● Material shown
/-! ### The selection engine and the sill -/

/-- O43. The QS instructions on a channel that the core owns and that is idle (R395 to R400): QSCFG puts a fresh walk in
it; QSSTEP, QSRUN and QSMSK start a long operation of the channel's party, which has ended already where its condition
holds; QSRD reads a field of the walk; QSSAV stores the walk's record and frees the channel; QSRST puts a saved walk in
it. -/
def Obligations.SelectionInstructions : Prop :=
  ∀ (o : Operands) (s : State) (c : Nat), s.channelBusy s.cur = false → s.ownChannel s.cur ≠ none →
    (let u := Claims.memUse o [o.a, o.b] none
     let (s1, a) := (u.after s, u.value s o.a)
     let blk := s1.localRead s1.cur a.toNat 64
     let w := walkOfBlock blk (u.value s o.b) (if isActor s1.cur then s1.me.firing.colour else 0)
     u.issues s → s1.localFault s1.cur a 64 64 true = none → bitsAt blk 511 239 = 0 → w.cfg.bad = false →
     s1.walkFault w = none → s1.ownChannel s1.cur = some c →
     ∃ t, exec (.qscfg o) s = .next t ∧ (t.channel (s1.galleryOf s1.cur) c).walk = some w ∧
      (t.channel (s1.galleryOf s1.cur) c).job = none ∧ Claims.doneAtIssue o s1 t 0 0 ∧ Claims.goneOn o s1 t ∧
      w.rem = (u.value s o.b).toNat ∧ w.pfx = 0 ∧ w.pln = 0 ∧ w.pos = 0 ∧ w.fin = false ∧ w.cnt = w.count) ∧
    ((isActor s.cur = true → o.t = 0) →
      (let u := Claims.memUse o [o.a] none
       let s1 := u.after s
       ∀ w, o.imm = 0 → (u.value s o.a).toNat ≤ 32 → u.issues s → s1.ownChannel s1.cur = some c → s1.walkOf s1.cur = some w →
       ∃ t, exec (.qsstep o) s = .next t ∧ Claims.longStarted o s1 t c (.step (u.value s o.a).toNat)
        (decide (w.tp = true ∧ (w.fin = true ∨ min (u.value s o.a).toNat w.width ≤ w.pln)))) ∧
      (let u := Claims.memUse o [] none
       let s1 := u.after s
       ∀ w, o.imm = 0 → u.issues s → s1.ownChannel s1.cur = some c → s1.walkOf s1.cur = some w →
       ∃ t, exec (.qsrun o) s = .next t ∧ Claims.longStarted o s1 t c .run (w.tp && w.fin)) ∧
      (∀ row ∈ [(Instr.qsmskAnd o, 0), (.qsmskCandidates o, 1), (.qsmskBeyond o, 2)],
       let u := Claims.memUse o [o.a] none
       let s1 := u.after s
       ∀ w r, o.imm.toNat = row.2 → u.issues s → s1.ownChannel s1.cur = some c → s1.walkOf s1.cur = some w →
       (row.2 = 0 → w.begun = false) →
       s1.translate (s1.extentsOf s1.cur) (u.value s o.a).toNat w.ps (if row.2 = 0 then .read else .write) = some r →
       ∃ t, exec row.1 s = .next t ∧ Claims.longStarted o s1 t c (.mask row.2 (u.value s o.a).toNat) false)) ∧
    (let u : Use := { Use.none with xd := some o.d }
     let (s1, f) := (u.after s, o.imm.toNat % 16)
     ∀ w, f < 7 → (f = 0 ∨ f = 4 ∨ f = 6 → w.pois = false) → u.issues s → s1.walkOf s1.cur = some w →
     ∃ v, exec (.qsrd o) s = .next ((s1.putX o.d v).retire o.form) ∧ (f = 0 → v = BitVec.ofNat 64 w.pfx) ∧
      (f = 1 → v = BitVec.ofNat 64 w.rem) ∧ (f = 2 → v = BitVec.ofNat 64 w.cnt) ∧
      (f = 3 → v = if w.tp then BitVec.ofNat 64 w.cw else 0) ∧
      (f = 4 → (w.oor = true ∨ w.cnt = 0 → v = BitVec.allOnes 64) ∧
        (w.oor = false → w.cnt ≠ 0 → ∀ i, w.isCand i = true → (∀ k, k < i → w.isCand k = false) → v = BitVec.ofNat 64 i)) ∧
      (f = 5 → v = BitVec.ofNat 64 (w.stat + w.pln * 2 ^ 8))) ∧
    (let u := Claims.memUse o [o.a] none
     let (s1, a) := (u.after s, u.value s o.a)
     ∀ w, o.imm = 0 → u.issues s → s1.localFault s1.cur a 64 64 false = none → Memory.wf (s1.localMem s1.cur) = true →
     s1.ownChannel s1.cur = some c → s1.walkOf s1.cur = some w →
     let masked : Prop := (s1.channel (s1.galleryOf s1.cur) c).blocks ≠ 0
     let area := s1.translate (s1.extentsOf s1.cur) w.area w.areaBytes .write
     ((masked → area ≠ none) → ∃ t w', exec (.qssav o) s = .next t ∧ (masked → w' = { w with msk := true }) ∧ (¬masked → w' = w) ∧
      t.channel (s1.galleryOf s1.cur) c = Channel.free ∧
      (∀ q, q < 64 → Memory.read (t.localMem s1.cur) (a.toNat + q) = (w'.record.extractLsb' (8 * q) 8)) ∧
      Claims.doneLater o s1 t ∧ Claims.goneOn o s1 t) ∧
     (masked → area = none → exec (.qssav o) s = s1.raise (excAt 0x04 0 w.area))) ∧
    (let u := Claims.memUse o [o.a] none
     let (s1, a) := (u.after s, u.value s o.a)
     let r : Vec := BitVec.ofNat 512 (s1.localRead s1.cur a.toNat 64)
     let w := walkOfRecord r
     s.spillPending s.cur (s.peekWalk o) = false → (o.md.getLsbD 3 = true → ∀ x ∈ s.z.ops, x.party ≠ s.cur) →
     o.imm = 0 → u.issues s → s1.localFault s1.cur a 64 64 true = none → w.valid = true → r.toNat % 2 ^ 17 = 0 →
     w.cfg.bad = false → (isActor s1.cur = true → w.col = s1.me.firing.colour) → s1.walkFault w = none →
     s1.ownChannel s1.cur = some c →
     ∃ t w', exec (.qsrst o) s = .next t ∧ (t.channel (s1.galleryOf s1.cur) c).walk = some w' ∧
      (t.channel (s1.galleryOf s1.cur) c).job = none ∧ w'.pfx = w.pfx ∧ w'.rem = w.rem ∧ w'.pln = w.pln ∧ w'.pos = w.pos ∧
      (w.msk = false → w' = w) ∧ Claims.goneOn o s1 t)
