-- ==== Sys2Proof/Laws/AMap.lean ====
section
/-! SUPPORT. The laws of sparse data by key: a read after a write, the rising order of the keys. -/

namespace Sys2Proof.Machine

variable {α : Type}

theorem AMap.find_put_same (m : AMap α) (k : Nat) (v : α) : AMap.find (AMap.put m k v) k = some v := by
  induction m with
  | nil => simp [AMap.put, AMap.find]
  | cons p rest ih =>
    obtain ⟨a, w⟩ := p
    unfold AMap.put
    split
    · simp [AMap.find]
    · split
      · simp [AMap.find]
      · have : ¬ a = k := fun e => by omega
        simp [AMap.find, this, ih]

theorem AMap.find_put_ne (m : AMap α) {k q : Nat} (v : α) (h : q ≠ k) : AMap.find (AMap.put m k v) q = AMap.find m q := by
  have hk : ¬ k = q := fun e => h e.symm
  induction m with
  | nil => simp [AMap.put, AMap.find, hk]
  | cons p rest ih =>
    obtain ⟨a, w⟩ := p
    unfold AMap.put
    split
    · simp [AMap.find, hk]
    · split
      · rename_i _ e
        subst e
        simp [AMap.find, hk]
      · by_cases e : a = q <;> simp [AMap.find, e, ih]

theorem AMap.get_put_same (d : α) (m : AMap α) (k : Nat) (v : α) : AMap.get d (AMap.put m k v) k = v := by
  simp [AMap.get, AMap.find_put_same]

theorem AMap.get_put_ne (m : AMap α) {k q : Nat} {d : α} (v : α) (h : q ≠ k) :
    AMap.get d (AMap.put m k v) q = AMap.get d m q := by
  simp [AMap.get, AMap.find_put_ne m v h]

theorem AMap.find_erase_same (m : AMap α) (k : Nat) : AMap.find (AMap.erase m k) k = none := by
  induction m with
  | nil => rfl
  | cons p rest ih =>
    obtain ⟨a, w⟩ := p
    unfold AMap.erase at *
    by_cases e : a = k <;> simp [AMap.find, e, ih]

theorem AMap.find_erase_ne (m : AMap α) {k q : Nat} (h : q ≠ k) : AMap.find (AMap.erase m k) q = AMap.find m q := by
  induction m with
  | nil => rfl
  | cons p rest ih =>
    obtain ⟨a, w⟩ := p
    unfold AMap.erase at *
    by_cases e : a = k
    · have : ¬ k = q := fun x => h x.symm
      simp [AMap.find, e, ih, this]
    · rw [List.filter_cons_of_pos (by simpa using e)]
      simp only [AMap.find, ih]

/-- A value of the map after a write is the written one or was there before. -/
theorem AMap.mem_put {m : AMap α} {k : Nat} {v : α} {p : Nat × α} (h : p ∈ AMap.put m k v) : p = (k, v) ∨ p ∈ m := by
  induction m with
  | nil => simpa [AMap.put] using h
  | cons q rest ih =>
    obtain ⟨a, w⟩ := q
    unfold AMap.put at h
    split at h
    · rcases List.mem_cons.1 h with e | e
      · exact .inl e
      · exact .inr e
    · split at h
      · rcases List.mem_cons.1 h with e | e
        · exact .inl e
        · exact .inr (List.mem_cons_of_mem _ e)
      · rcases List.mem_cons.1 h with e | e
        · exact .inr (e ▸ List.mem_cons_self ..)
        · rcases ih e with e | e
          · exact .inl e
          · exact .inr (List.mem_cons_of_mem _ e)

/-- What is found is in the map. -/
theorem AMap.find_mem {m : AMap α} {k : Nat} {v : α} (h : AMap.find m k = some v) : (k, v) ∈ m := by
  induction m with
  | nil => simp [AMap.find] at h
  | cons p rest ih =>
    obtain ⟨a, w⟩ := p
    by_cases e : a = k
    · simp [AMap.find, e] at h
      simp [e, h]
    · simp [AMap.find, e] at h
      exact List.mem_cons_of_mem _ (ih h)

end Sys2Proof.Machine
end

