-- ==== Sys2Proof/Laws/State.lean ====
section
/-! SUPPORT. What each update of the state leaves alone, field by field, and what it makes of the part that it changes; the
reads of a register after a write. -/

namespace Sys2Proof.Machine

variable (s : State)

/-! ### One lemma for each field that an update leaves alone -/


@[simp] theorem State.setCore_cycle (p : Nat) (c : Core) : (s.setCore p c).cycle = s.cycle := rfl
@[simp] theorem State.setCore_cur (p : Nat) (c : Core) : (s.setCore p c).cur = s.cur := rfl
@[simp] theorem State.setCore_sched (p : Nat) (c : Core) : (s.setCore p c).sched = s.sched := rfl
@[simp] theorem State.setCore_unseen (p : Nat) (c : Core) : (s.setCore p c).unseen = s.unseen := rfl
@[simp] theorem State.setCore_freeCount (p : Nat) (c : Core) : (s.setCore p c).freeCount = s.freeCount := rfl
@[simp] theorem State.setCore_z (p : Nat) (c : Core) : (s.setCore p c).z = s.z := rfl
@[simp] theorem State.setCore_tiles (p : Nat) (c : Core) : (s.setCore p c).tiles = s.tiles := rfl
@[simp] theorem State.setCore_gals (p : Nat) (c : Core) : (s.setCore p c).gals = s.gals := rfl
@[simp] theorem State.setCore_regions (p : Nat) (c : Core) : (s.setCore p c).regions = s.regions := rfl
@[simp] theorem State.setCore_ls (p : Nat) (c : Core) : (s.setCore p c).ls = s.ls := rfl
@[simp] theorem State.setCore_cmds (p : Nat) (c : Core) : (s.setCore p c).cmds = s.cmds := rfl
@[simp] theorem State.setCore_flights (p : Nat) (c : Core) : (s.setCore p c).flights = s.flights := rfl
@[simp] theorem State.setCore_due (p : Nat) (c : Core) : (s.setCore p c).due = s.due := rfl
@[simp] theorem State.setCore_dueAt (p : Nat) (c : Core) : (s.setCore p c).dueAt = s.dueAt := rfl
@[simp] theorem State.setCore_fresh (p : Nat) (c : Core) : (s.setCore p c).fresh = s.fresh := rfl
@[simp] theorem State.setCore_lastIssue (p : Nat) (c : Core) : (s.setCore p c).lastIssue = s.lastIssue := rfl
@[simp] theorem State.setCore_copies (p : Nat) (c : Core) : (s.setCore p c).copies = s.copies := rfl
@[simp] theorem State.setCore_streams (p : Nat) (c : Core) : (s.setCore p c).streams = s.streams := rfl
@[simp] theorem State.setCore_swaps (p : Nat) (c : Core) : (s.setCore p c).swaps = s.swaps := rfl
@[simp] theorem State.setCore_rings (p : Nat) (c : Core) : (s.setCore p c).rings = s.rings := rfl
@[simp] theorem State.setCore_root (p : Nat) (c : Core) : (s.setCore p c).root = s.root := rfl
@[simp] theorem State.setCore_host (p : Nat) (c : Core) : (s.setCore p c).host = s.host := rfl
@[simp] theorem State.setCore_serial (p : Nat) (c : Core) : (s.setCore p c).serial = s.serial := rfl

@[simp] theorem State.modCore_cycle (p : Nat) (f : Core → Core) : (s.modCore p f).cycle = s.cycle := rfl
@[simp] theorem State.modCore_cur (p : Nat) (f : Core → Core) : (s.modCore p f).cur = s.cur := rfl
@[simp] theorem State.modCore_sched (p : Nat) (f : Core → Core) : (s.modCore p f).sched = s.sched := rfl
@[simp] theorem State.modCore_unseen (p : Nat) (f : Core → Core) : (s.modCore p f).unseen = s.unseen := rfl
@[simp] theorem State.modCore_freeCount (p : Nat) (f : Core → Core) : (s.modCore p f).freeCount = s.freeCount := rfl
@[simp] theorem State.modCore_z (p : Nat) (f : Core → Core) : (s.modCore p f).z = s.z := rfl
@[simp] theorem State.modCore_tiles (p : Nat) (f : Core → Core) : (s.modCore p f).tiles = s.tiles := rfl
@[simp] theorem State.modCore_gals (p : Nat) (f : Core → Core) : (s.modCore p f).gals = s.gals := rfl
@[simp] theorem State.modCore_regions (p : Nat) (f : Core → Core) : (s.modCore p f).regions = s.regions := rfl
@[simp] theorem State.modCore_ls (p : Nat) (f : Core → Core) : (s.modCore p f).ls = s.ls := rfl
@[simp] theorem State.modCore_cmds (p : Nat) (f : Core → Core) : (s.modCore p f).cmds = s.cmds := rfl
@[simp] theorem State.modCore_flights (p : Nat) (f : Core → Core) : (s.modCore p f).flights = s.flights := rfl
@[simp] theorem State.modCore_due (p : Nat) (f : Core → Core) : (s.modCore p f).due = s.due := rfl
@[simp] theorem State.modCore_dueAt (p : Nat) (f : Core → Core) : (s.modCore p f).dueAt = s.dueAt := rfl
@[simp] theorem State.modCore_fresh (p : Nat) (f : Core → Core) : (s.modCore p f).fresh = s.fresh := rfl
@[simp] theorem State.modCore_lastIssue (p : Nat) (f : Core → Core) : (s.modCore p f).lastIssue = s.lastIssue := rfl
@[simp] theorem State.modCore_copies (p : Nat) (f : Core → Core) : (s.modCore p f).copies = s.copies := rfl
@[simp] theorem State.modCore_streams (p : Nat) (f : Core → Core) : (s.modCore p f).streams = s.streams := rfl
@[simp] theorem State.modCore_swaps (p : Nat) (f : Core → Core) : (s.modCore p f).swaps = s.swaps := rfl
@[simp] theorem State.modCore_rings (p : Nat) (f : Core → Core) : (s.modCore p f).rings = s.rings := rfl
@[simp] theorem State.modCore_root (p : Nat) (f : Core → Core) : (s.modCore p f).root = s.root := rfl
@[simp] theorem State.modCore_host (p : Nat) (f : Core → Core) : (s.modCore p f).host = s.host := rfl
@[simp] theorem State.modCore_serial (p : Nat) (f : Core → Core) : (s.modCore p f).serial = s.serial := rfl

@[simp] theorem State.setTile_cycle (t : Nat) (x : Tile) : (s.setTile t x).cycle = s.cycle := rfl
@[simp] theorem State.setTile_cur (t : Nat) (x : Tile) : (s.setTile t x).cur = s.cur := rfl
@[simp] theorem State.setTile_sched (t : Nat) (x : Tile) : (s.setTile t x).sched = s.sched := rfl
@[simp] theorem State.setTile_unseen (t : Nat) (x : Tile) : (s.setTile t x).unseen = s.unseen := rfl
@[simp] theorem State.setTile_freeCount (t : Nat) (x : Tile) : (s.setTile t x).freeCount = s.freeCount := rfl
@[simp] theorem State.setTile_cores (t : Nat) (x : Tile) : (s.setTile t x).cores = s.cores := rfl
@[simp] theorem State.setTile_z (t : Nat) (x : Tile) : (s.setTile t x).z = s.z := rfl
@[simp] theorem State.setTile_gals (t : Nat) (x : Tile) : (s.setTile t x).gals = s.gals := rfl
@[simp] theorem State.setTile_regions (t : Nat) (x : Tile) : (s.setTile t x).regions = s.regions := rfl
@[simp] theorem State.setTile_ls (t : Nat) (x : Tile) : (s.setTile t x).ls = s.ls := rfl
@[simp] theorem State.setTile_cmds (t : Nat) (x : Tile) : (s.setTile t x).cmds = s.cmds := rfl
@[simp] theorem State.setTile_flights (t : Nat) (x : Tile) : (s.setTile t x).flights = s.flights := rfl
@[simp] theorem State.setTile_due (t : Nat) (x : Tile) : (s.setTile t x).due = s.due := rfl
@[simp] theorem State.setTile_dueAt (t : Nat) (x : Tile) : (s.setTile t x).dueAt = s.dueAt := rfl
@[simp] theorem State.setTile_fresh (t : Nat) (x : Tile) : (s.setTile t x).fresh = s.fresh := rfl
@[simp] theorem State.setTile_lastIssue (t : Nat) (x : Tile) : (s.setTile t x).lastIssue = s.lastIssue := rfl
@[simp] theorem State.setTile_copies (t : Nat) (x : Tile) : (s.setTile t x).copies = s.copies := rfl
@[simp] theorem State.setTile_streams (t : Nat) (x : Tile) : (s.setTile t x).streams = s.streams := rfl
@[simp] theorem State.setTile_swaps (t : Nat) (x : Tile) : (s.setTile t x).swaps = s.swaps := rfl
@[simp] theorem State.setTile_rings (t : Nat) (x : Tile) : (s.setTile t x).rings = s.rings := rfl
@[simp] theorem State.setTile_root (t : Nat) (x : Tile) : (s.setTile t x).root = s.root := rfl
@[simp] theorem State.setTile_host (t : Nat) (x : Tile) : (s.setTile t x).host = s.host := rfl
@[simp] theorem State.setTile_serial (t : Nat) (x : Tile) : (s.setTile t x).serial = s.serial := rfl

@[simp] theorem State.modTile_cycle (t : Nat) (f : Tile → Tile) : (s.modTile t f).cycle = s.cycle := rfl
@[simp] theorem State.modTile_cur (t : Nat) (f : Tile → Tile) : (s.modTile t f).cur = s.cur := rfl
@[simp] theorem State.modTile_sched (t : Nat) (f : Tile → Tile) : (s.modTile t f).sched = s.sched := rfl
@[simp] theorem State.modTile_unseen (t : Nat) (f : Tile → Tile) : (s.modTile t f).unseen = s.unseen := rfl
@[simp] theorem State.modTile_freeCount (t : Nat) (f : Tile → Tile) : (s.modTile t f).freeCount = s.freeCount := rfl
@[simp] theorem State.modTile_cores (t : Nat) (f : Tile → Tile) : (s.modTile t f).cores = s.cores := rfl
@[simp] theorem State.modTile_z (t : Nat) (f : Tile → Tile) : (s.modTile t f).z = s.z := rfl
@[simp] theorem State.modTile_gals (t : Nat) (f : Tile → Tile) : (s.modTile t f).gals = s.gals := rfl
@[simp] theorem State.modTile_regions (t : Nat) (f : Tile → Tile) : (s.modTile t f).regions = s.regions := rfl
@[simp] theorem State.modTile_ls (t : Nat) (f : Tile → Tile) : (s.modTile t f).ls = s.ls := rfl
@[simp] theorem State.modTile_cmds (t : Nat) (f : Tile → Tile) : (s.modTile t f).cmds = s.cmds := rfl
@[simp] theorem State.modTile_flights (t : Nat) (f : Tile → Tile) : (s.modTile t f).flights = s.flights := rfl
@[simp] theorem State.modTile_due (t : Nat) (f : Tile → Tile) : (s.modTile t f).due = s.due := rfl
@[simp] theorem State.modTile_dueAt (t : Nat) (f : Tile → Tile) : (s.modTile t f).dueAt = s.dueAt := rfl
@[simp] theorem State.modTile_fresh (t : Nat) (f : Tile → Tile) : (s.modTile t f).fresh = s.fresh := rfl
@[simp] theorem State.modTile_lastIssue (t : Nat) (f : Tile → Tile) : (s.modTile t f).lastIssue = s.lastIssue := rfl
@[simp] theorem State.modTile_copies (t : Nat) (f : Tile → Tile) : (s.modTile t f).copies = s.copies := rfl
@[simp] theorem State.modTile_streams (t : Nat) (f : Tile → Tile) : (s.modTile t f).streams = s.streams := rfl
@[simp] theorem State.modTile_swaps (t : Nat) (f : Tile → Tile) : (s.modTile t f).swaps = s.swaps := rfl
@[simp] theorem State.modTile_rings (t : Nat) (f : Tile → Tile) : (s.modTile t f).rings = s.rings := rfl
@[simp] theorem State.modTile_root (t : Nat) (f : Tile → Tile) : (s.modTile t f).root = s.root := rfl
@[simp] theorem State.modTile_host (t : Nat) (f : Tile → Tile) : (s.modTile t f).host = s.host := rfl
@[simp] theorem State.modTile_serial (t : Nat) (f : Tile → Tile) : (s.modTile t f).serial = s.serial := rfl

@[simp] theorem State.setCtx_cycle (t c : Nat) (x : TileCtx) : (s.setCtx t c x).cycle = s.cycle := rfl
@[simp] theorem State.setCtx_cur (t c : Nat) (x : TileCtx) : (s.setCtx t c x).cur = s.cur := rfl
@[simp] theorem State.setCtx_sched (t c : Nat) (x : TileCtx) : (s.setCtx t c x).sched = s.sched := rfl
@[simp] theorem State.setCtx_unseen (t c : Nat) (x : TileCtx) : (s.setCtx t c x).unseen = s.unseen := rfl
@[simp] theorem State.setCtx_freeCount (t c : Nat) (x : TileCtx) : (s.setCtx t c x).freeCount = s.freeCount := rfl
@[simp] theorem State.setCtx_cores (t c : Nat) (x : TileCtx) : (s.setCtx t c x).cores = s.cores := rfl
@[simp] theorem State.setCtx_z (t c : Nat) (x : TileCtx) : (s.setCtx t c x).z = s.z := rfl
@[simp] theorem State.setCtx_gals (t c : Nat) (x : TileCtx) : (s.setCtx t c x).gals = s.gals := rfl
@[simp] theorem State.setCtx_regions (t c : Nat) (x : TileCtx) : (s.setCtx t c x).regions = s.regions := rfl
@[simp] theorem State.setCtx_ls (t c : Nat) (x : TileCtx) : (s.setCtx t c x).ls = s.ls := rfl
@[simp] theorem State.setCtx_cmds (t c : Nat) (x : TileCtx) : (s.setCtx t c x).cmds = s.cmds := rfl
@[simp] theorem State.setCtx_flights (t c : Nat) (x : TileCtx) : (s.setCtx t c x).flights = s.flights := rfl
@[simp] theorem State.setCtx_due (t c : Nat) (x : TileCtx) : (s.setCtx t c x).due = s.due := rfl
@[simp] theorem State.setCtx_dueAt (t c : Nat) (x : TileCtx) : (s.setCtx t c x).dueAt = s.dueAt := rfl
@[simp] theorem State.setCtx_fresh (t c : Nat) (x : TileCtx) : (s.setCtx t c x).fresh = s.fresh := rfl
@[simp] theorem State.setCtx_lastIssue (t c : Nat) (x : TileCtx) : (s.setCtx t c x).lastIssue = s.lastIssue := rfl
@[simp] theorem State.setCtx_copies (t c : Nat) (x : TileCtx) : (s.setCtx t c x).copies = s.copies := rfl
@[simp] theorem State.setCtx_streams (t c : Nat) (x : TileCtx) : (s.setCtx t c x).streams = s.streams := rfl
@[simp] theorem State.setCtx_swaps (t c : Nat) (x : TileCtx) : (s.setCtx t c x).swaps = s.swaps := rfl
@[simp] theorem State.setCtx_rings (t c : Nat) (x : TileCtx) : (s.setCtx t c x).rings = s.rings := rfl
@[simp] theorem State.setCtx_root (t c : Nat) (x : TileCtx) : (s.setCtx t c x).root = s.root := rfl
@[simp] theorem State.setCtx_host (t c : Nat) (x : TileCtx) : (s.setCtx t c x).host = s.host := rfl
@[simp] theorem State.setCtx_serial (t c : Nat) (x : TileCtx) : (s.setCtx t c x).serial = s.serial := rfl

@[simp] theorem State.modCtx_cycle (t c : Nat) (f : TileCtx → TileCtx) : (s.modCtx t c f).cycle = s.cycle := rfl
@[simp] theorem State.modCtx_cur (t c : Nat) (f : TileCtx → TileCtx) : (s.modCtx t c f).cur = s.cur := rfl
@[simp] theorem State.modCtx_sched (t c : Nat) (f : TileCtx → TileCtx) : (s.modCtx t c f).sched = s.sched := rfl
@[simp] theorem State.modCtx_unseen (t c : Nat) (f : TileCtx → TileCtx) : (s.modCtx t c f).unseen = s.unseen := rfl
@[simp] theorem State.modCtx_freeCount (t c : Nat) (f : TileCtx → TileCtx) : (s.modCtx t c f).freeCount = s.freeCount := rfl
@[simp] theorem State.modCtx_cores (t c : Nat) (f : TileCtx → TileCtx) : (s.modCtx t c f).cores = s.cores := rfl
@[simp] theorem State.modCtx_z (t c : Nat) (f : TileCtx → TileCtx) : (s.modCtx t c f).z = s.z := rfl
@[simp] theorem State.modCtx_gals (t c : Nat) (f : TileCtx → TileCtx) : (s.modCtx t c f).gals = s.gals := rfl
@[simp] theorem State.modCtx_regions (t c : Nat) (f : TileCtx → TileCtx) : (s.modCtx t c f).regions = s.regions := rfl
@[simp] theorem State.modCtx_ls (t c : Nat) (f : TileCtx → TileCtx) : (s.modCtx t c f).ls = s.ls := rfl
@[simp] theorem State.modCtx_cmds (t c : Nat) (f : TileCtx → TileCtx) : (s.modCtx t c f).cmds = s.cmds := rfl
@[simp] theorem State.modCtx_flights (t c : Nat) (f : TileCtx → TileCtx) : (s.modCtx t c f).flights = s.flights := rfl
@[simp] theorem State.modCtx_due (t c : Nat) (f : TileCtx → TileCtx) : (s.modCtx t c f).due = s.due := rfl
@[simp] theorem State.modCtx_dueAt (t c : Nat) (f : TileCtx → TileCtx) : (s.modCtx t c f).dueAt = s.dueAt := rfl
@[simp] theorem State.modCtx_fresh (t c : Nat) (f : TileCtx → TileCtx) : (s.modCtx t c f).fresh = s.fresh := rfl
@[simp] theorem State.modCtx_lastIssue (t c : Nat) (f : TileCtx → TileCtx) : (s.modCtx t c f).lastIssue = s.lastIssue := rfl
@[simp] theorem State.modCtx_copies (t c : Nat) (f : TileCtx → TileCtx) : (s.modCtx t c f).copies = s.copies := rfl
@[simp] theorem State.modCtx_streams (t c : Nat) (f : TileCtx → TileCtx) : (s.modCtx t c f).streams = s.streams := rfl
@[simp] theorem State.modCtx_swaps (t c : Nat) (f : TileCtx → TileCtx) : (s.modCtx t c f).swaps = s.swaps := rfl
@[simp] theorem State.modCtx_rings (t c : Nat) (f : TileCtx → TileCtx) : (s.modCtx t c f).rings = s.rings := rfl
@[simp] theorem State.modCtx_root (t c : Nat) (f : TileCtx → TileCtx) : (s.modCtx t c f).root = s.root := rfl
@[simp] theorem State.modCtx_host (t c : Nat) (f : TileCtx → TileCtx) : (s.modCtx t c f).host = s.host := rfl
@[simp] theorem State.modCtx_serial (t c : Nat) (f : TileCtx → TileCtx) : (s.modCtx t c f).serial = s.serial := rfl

● Work request
Transcribe, exactly and without additions, the lines of the records above, beginning with the line that contains "c).lastIssue = s.lastIssue := rfl" and ending with the line that contains "p f).z = s.z := rfl", both included.

● Result for this exercise
@[simp] theorem State.setCore_lastIssue (p : Nat) (c : Core) : (s.setCore p c).lastIssue = s.lastIssue := rfl
@[simp] theorem State.setCore_copies (p : Nat) (c : Core) : (s.setCore p c).copies = s.copies := rfl
@[simp] theorem State.setCore_streams (p : Nat) (c : Core) : (s.setCore p c).streams = s.streams := rfl
@[simp] theorem State.setCore_swaps (p : Nat) (c : Core) : (s.setCore p c).swaps = s.swaps := rfl
@[simp] theorem State.setCore_rings (p : Nat) (c : Core) : (s.setCore p c).rings = s.rings := rfl
@[simp] theorem State.setCore_root (p : Nat) (c : Core) : (s.setCore p c).root = s.root := rfl
@[simp] theorem State.setCore_host (p : Nat) (c : Core) : (s.setCore p c).host = s.host := rfl
@[simp] theorem State.setCore_serial (p : Nat) (c : Core) : (s.setCore p c).serial = s.serial := rfl

@[simp] theorem State.modCore_cycle (p : Nat) (f : Core → Core) : (s.modCore p f).cycle = s.cycle := rfl
@[simp] theorem State.modCore_cur (p : Nat) (f : Core → Core) : (s.modCore p f).cur = s.cur := rfl
@[simp] theorem State.modCore_sched (p : Nat) (f : Core → Core) : (s.modCore p f).sched = s.sched := rfl
@[simp] theorem State.modCore_unseen (p : Nat) (f : Core → Core) : (s.modCore p f).unseen = s.unseen := rfl
@[simp] theorem State.modCore_freeCount (p : Nat) (f : Core → Core) : (s.modCore p f).freeCount = s.freeCount := rfl
@[simp] theorem State.modCore_z (p : Nat) (f : Core → Core) : (s.modCore p f).z = s.z := rfl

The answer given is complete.